Antihistamines offer temporary, but immediate, control of many of the most troubling symptoms of allergic rhinitis. Effective antihistamines include nonsedating loratadine (10 mg orally once daily), desloratadine (5 mg once daily), and fexofenadine (60 mg twice daily or 120 mg once daily), and minimally sedating cetirizine (10 mg orally once daily).
Brompheniramine or chlorpheniramine (4 mg orally every 6–8 hours, or 8–12 mg orally every 8–12 hours as a sustained-release tablet) and clemastine (1.34–2.68 mg orally twice daily) may be less expensive but are usually associated with some drowsiness.
The H1 -receptor antagonist nasal spray azelastine (1–2 sprays per nostril daily) is also effective, but many patients object to its bitter taste.
Other side effects of oral antihistamines besides sedation include xerostomia and antihistamine tolerance (with eventual return of allergy symptoms despite initial benefit after several months of use). In such patients, typically those with perennial allergy, alternating effective antihistamines periodically can control symptoms over the long term.
Measures Antileukotriene medications, such as montelukast (10 mg/day orally), alone or with cetirizine (10 mg/day orally) or loratadine (10 mg/day orally), may improve nasal rhinorrhea, sneezing, and congestion. Cromolyn sodium and sodium nedocromil are also useful adjunct agents for allergic rhinitis. They work by stabilizing mast cells and preventing proinflammatory mediator release.
Topical agents, they have very few side effects. The most useful form of cromolyn is probably the ophthalmologic preparation. Intranasal cromolyn is cleared rapidly and must be administered four times daily for continued symptom relief, and it is not nearly as effective as inhaled corticosteroid.
Intranasal anticholinergic agents, such as ipratropium bromide 0.03% or 0.06% sprays (42–84 mcg per nostril three times daily), may be helpful adjuncts when rhinorrhea is a major symptom. They are not as effective for treating allergic rhinitis but are more useful for treating vasomotor rhinitis.
Avoiding or reducing exposure to airborne allergens is the most effective means of alleviating symptoms of allergic rhinitis. Depending on the allergen, this can be extremely difficult. Maintaining an allergen-free environment by covering pillows and mattresses with plastic covers, substituting synthetic materials (foam mattress, acrylics) for animal products (wool, horsehair), and removing dust-collecting household fixtures (carpets, drapes, bedspreads, wicker) is worth the attempt to help more troubled patients.
Air purifiers and dust filters may also aid in maintaining an allergen-free environment. Nasal saline irrigations are a useful adjunct in the treatment of allergic rhinitis to mechanically flush the allergens from the nasal cavity. There is no clear benefit to hypertonic saline over commercially available normal saline preparations (eg, Ayr or Ocean Spray).
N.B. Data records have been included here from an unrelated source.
-- ==== Sys2Proof/Machine/Power.lean ====
section
/-! DEFINITION. Power, boot and management (spec 20): telemetry, the thermal trip, power-on and reset, boot, device time and
attestation; and what passes with time before every move. -/

namespace Sys2Proof.Machine

/-! ## Time (log 2) -/

/-- Of the n cycles from `now` on, those in which R359 keeps the head of a die's list waiting. -/
def Governor.heldFor (g : Governor) (now moves n : Nat) : Nat :=
  if g.starts.isEmpty then 0
  else if !Config.slewAllows g.slewLimit moves then n
  else match g.last with
    | some t => Nat.min n (t + g.spacing - now)
    | none => 0

/-- The head of a die's list waits (20 R359, R361). -/
def Governor.wait (g : Governor) (now moves n : Nat) : Governor :=
  let k := g.heldFor now moves n
  { g with stall := g.stall + k, throt := g.throt || decide (0 < k) }

/-- Time passes for the boot step in progress; its work done, the next begins, up to the loading of R366 (log 66). -/
def State.passBoot (s : State) (ns : Nat) : State :=
  let goes := s.mode == .startUp && s.boot != 0
  let done := goes && decide (s.boot < 4 ∧ Config.bootNeeds s.moves ≤ s.bootWork + ns)
  { s with
    boot := if done then s.boot + 1 else s.boot
    bootWork := if done then 0 else if goes then s.bootWork + ns else s.bootWork }

/-- Cycles and nanoseconds pass. Stopped clocks count no cycles (20 R360). Which words hold an uncorrectable error, and which fail
in the host, is free at every move (log 39). -/
def State.tick (s : State) : State :=
  let n := if s.clocksStopped then 0 else Config.cycles s.moves
  let ns := Config.ns s.moves
  let s := (s.passSlices ns).passBoot ns
  { s with
    cycles := s.cycles + n
    devTime := s.devTime + ns
    silence := if Config.heartbeat s.moves then 0 else s.silence + ns
    upsets := Config.upsets s.moves
    busErrors := Config.busErrors s.moves
    governors := s.governors.mapVals fun _ g => g.wait s.cycles s.moves n }.watchLinks

/-! ## Telemetry (R361, R362) -/

/-- 115 °C in units of 1/16 °C. -/
def tripTemp : Int := 1840

/-- The record of a sample. -/
def telemetryRecord (time seq die : Nat) (throt trip : Bool) (stall : Nat) (x : Sensors) : Nat :=
  time * 2 ^ 192 + seq % 2 ^ 32 * 2 ^ 160 + die % 8 * 2 ^ 157 + (if throt then 2 ^ 156 else 0) + (if trip then 2 ^ 155 else 0) +
    Nat.min stall (2 ^ 32 - 1) * 2 ^ 96 + x.power % 2 ^ 16 * 2 ^ 80 + x.current % 2 ^ 16 * 2 ^ 64 + x.volt % 2 ^ 16 * 2 ^ 48 +
    wrapInt 16 x.temp * 2 ^ 32

/-- Memory key of a slot of the ring. A bus address that no physical address reaches (01 R10) has a key of its own. -/
def State.ringSlot (s : State) (die seq : Nat) : Nat :=
  let n := 2 ^ Nat.min 10 (bits s.telctl.toNat 11 8) * 128
  let a := (s.telctl.toNat / 4096 * 4096 + 32 * ((8 * seq + die) % n)) % 2 ^ 64
  if a < 2 ^ 47 then 2 ^ 47 + a else 2 ^ 80 + a

/-- The words of a record are written one by one: until all are performed, a read can see a mixture (R362). -/
def State.putRecord (s : State) (die seq r : Nat) : State :=
  let k := s.ringSlot die seq
  (List.range 8).foldl (fun s i => s.putEarly
    { reach := .one (dieAgent die), ctx := 0, launch := none, by_ := .engine die, id := seq,
      parts := [{ key := k + 4 * i, len := 4, ord := .rc, va := 0 }], val := r / 2 ^ (32 * i) }) s

/-- Does a hot sample, the fourth in a row, cause the trip? Once it has come, no other does. -/
def State.tripsNow (s : State) (hot : Nat) : Bool := hot == 4 && s.mode != .recovery && s.governors.all fun g => !g.2.tripped

/-- TELEMETRY_SAMPLE: the samples of one round of the dies share a number, which goes up where a die has used it. -/
def execTelemetrySample (die : Nat) (x : Sensors) (s : State) : Res :=
  .next <|
    if 8 ≤ die then s
    else
      let g := s.governors.getD die governorIdle
      let hot := if tripTemp ≤ x.temp then g.hot + 1 else 0
      let seq := Nat.max s.samples g.samples
      let trip := s.tripsNow hot
      let r := telemetryRecord (s.time die) seq die g.throt trip g.stall x
      let g' := { g with hot := hot, tripped := g.tripped || trip, stall := 0, throt := false, samples := seq + 1 }
      let s := { s with governors := s.governors.set die g', samples := seq, reports := s.reports ++ [r] }
      if s.telctl.toNat.testBit 0 then s.putRecord die seq r else s

/-! ## The trip (R360) -/

/-- THERMAL_TRIP: every active context faults; once the issue sets have left their clauses the clocks stop, and the package
enters recovery mode. The trip that a sample caused is not undone by a cooler one. -/
def execThermalTrip (die : Nat) (s : State) : Res :=
  .next <|
    if !(s.governors.getD die governorIdle).tripped ∨ s.mode = .recovery then s
    else
      let s := s.ctxs.foldl (fun s c => s.ctxFault c.1 4 die 0 0) s
      if s.quarters.any fun q => q.2.cur.isSome || q.2.step.isSome then s
      else
        { s with
          clocksStopped := true, mode := .recovery, boot := 0, bootWork := 0
          governors := s.governors.mapVals fun _ g => { g with tripped := false } }

/-! ## Modes and boot (R363 to R366) -/

/-- POWER_ON -/
def execPowerOn (s : State) : Res :=
  .next { State.reset with agenda := s.agenda, moves := s.moves, draws := s.draws, fuse := s.fuse }

/-- RESET: memory, host memory and device time stay; scratchpads do not. -/
def execReset (s : State) : Res :=
  .next
    { State.reset with
      mem := s.settleAll.mem.filter fun c => decide (c.1 < 2 ^ 64 ∨ 2 ^ 80 ≤ c.1)
      agenda := s.agenda, moves := s.moves, draws := s.draws, fuse := s.fuse, devTime := s.devTime, uid := s.uid
      msix := s.msix, reports := s.reports, unsupported := s.unsupported }

/-- Does every image of a location carry both signatures, at a version that the fuses allow (R366, step 3)? -/
def State.verifies (s : State) (l : List BootImage) : Bool :=
  !l.isEmpty && l.all fun x => x.ed25519 && x.mlDsa && decide (s.fuse ≤ x.version)

/-- Images in the order in which they are loaded: the Gladin firmware, then that of the queue engines (R366, step 4). -/
def loadOrder (l : List BootImage) : List BootImage := (l.filter fun x => !x.engine) ++ l.filter fun x => x.engine

/-- BOOT_COMPLETES, once step 4 is done: of the locations, tried in order and at most four, number n is the first whose images all
verify; they are loaded. -/
def execBootCompletes (locations : List (List BootImage)) (n : Nat) (s : State) : Res :=
  .next (if s.mode = .startUp ∧ s.ctxs = [] ∧ s.boot = 4 ∧ Config.bootNeeds s.moves ≤ s.bootWork ∧ n < 4 ∧
        s.verifies (locations.getD n []) ∧ (locations.take n).all (fun l => !s.verifies l) then
      { s with
        mode := .service, engines := true, regsOpen := true, boot := 0, bootWork := 0
        images := (loadOrder (locations.getD n [])).map BootImage.digest }
    else s)

/-- NO_IMAGE_VERIFIES: step 3 has refused the images of every location (log 66). -/
def execNoImageVerifies (s : State) : Res :=
  .next (if s.mode = .startUp ∧ s.ctxs = [] ∧ s.boot = 3 ∧ ((Config.bootLocations s.moves).take 4).all (fun l => !s.verifies l) then
      { s with mode := .recovery, boot := 0, bootWork := 0 } else s)

/-- HEARTBEAT_TIMEOUT: after 50 ms without a heartbeat the mirror on die 4 manages the package, and the boot step in progress begins
again. -/
def execHeartbeatTimeout (s : State) : Res :=
  .next (if 50000000 ≤ s.silence ∧ s.manager ≠ 4 then { s with manager := 4, bootWork := 0 } else s)

/-! ## Time and attestation (R367, R368) -/

/-- PTP_MESSAGE: the counter is stepped in start-up only; elsewhere its rate is corrected, and what passes before a move is
free (log 2). -/
def execPtpMessage (master : Nat) (s : State) : Res :=
  .next (if s.mode = .startUp then { s with devTime := master % 2 ^ 64 } else s)

/-- What a report says: image digests, FEATAGREED, fuse count, nonce. -/
def State.attested (s : State) (nonce : Nat) : List Nat := s.images ++ [s.featAgreed.toNat, s.fuse, nonce % 2 ^ 256]

/-- ATTESTATION_REPORT: signed with both identity keys. -/
def execAttestationReport (nonce : Nat) (s : State) : Res :=
  .next
    (let body := s.attested nonce
     let digest := body.foldl (fun n x => n * 2 ^ 512 + x) 0
     { s with reports := s.reports ++ body ++ [Config.signature 0 digest, Config.signature 1 digest] })

end Sys2Proof.Machine
end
When symptoms are extremely bothersome, a search for offending allergens may prove helpful. This can either be done by serum radioallergosorbent test (RAST) testing or skin testing by an allergist.
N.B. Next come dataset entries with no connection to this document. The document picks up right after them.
-- ==== Sys2Proof/Certificates/Slice0/Obligations.lean ====
section
/-! DEFINITION. The statements for the provers, with the terms they are said in: what a word leaves of a strand, of the
issue set's other strands and of the package. Each statement names the rules of spec/ it formalises. -/

namespace Sys2Proof.Claims

open Sys2Proof Sys2Proof.Machine

/-! ## Terms -/

/-- `i` answers a next state of which `P` holds. -/
def Completes (i : Instr) (s : State) (P : State → Prop) : Prop := ∃ t, exec i s = .next t ∧ P t

/-- A strand that has written the registers `w` in order and ORed the flags `fl`, and captured the first of them into slot
`cap` of its operand file (02 R41). -/
def written (st : Strand) (cap : Option Nat) (w : List (Nat × Reg)) (fl : FFlags) : Strand :=
  { st with regs := { st.regs with
      v := w.foldl (fun v p => v.set p.1 p.2) st.regs.v
      fstat := st.regs.fstat ||| fl
      o := match cap, w with
        | some c, p :: _ => st.regs.o.set c p.2
        | _, _ => st.regs.o } }

/-- In every lane that executes the word i, and whatever the other lanes do, the strand after it is the one before with
the registers `w` written and the flags `fl` set, and nothing else of it changed. -/
def Writes (i : Instr) (w : Lane → List (Nat × Reg)) (fl : Lane → FFlags := fun _ => 0) : Prop :=
  ∀ s x l st, s.Executes x i l st → Completes i s fun t =>
    t.strand? (posOf x.braid l) = some (written st i.info.cap (w (s.lane x l st)) (fl (s.lane x l st)))

/-- A number as an I32 register. -/
def i32 (n : Nat) : Reg := ⟨BitVec.ofNat 32 n, .i32⟩

/-- A truth value as an I32 register: 1 or 0. -/
def truth (b : Bool) : Reg := ⟨if b then 1 else 0, .i32⟩

/-- A 64-bit value as the two W64 registers of a pair from d (00 R5). -/
def pairFrom (d : Nat) (x : DWord) : List (Nat × Reg) :=
  [(d, ⟨x.truncate 32, .w64⟩), (d + 1, ⟨(x >>> 32).truncate 32, .w64⟩)]

/-- A bit operation on three sources whose result keeps the tag of the first. -/
def keepTag (d : Nat) (a b c : Src) (f : Word → Word → Word → Word) (e : Lane) : List (Nat × Reg) :=
  [(d, ⟨f (e.val .any a) (e.val .any b) (e.val .any c), (e.src .any a).tag⟩)]

/-- The word writes a result code, tagged F32, and its flags. -/
def WritesF32 (i : Instr) (d : Nat) (r : Lane → Nat × FFlags) : Prop :=
  Writes i (fun e => [(d, ⟨BitVec.ofNat 32 (r e).1, .f32⟩)]) fun e => (r e).2

/-- The word writes two 16-bit codes, the first in the low half, and the OR of their flags. -/
def WritesHalves (i : Instr) (d : Nat) (t : Tag) (r : Lane → Nat → Nat × FFlags) : Prop :=
  Writes i (fun e => [(d, ⟨BitVec.ofNat 32 ((r e 0).1 % 2 ^ 16 + 2 ^ 16 * ((r e 1).1 % 2 ^ 16)), t⟩)])
    fun e => (r e 0).2 ||| (r e 1).2

/-- Element i of two of a source. -/
def halfOf (e : Lane) (a : Src) (i : Nat) : Nat := e.nat .h16 a / 2 ^ (16 * i) % 2 ^ 16

/-- The code of source a with a sign put on it; a NaN gives the canonical NaN (R158). -/
def signed (e : Lane) (a : Src) (neg : Bool) : Nat :=
  if (e.f32 a).isNan then f32.nan else e.nat .f32 a % 2 ^ 31 + if neg then 2 ^ 31 else 0

/-- The words of groups 0x00 to 0x5F: they have no completion slot, and act lane by lane in one step. -/
def fixedLatency : Instr → Bool
  | .nop | .mov .. | .movi .. | .movx .. | .add .. | .sub .. | .mul .. | .mulh .. | .mad .. | .neg .. | .abs .. | .min ..
  | .max .. | .sel .. | .lea .. | .add64 .. | .sub64 .. | .and .. | .or .. | .xor .. | .not .. | .shl .. | .shr .. | .sar ..
  | .rot .. | .clz .. | .popc .. | .brev .. | .bfe .. | .bfi .. | .cmp .. | .vtag .. | .fadd .. | .fsub .. | .fmul ..
  | .ffma .. | .fmin .. | .fmax .. | .fabs .. | .fneg .. | .fcmp .. | .frnd .. | .fcsgn .. | .fclass .. | .fdiv ..
  | .fsqrt .. | .frcp .. | .frsq .. | .fexp2 .. | .flog2 .. | .ffract .. | .hadd .. | .hsub .. | .hmul .. | .hfma ..
  | .hmin .. | .hmax .. | .hcmp .. | .cvt .. | .cvtb .. | .pack .. | .unpack .. | .rngx .. | .shfl .. | .vote ..
  | .ballot .. | .scan .. | .red .. => true
  | _ => false

/-- Nothing of the package but its strands differs, and of those only strands of the issue set that execute the word: every
byte of memory, every flag and register of every other strand, and every special register reads as before. -/
def OnlyExecuting (s t : State) (x : Issue) (i : Instr) : Prop :=
  t = { s with strands := t.strands } ∧
  ∀ p, (∀ l st, (l, st) ∈ s.passing x i → posOf x.braid l ≠ p) → t.strand? p = s.strand? p

/-- A strand that has issued a long-latency word: its slot is set, and the word is the last of its outstanding
instructions, under the strand's next number (02 R45). -/
def issuing (st : Strand) (l : Long) (at_ : Point) (grp : Nat) (kind : PendKind) (held : Bool) (a : Act) : Strand :=
  { st with
    regs := { st.regs with slots := st.regs.slots ||| if l.slot < 12 then BitVec.twoPow 12 l.slot else 0 }
    outs := st.outs ++ [{ id := st.nextId, slot := l.slot, look := l.look, at_ := at_, held := held, svc := none, group := grp,
                          kind := kind, mute := false, act := a }]
    nextId := st.nextId + 1 }

/-- A strand's registers when an outstanding instruction in slot `slot` completes: it writes `w`, ORs `fl` and clears its
slot (02 R45). -/
def completing (r : Regs) (slot : Nat) (w : List (Nat × Reg)) (fl : FFlags) : Regs :=
  { r with
    v := w.foldl (fun v p => v.set p.1 p.2) r.v
    fstat := r.fstat ||| fl
    slots := r.slots &&& ~~~(if slot < 12 then BitVec.twoPow 12 slot else 0) }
In some cases, allergic rhinitis symptoms are inadequately relieved by medication and avoidance measures. Often, such patients have a strong family history of atopy and may also have lower respiratory manifestations, such as allergic asthma.
Referral to an allergist may be appropriate for consideration of immunotherapy. This treatment course is quite involved, with proper identification of offending allergens, progressively increasing doses of allergen(s), and eventual maintenance dose administration over a period of 3–5 years.
Immunotherapy has been proven to reduce circulating IgE levels in patients with allergic rhinitis and reduce the need for allergy medications. Both subcutaneous and sublingual immunotherapy have been shown to be effective in the long-term treatment of refractory allergic rhinitis.
Treatments are initiated at a suitable medical facility with monitoring following treatment because of the risk of anaphylaxis during dose escalation; later, sublingual immunotherapy may be administered at home. Local reactions from subcutaneous injections are common and usually self-limited.